AICPA and CIMA are releasing these findings today at simultaneous events in New York and London launching the Chartered Global Management Accountant (CGMA) designation.

“Businesses are facing unprecedented challenges. One of the key struggles faced by CEOs is building sustainably for the future in the face of a fixation on financial, short-term gains,” said Charles Tilley, FCMA, CGMA Chief Executive of CIMA. “Our research shows there is an unmet need in the measuring of non-financial information within organisations. Management accountants, who have the depth and breadth to understand the business from multiple perspectives, can help businesses succeed in troubled times and create long-term sustainability.”

The survey conducted for AICPA and CIMA by Oxford Economicsand an accompanying paper – “Rebooting Business: Valuing the Human Dimension” – are the first in a series of thought leadership from the accounting organizations highlighting the opportunities and challenges business leaders face in this age of complexity, uncertainty and change. AICPA and CIMA have partnered to elevate the discipline of management accounting, which sits at the intersection of finance and strategy, and establish a global quality standard through the CGMA designation.

“It is crucial that the challenges senior executives face and the decisions they make are supported by strategic, forward-looking guidance based on sound insights that drive strong performance,” said Barry Melancon, CPA, CGMA and CEO of the AICPA. “Powered by the global resources and expertise of AICPA and CIMA, the CGMA signals a combination of financial and managerial prowess that will be recognised around the world.”

Offering the perspective of a global executive, Douglas Flint, Group Chairman, HSBC Group Holdings, said, “I think from the board’s perspective, management accounting is the most important aspect of the finance function. Because I think boards, investors, management want to know why the numbers are what they are, not what are the numbers.”

The AICPA and CIMA are hosting a transcontinental, satellite-linked event to launch the CGMA in New York and London today featuring a panel discussion on the global business environment that includes Douglas Flint; Angelo Messina, Vice President and CFO of Otis Elevator Company; Roger Tomlinson, Finance Director, Business Partnering of Rolls-Royce plc; Helen Weir, Non-Executive Director on SAB Miller Board; Chris Stanley, Vice President and CFO, Global Network Services Americas of American Express and Gary Kabureck, Vice President and Chief Accounting Officer of Xerox Corporation. The Oxford Economics research will guide the conversation as will the findings from interviews with 17 global business leaders whose organisations collectively employ 2.1 million and have market capitalisation of $1 trillion.

Additional results from the research include:

  • Non-financial value. CEOs say that customers and employees contribute most to the value of the company.
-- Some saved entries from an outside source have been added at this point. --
-- ==== Sys2Proof/Safety.lean ====
section
/-! DEFINITION. What a safe run is (60_exceptions.md R208). -/

namespace Sys2Proof.Machine

/-- No error has been recorded since the last reset (R208). -/
def State.clean (s : State) : Bool := !s.status.err

/-- A run of `k` steps that the model carries through and that ends with ERR = 0: what a claim about
a host program takes as its premise (R208). -/
def SafeRun (k : Nat) (s t : State) : Prop := Host.Core.run core k s = .next t ∧ t.clean = true

end Sys2Proof.Machine
end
Approximately 85 percent say that customer relationships contribute significantly and customers will be their most important stakeholders going forward; 81 percent say that knowledge and human capital contribute significantly to the overall value of the business. These should therefore be the primary areas of focus for developing measures of value and it is crucial that companies are able to report this value effectively.
  • ‘Short-termism.’ There is widespread feeling that investor and shareholder demands are inconsistent with growing a sustainable business, with 60 percent of CEOs agreeing to this statement. Furthermore, 76 percent agree that the current financial reporting system promotes excessive focus on financials and does not allow them to demonstrate the broader value of their business. More than two-thirds of CEOs, or 69 percent, think investors’ focus on short-term rewards makes it difficult to plan for the long term.
  • Greater transparency. According to 87 percent of respondents, transparency is an opportunity -- but also a juggling act. Approximately 70 percent agree that it is difficult to find the right balance between being open and protecting commercially sensitive information.
  • Executive collaboration. Leading CEOs believe that new ways of working are required and expect new levels of collaboration between executive teams, external experts and other stakeholders. CEOs want help in pulling things together – connecting the dots – and are clear that they need the right people to help them do this.

The full global CEO survey report and more information about the CGMA are available at www.cgma.org.

Chartered Global Management Accountant (CGMA)
Two of the world’s most prestigious accounting bodies, AICPA and CIMA, have formed a joint-venture to establish the Chartered Global Management Accountant (CGMA) designation to elevate the profession of management accounting. The designation recognises the most talented and committed management accountants with the discipline and skill to drive strong business performance.

Chartered Institute of Management Accountants (CIMA)
The Chartered Institute of Management Accountants, founded in 1919, is the world’s leading and largest professional body of Management Accountants, with more than 195,000 members and students operating in 176 countries, working at the heart of business. CIMA members and students work in industry, commerce, the public sector and not-for-profit organisations.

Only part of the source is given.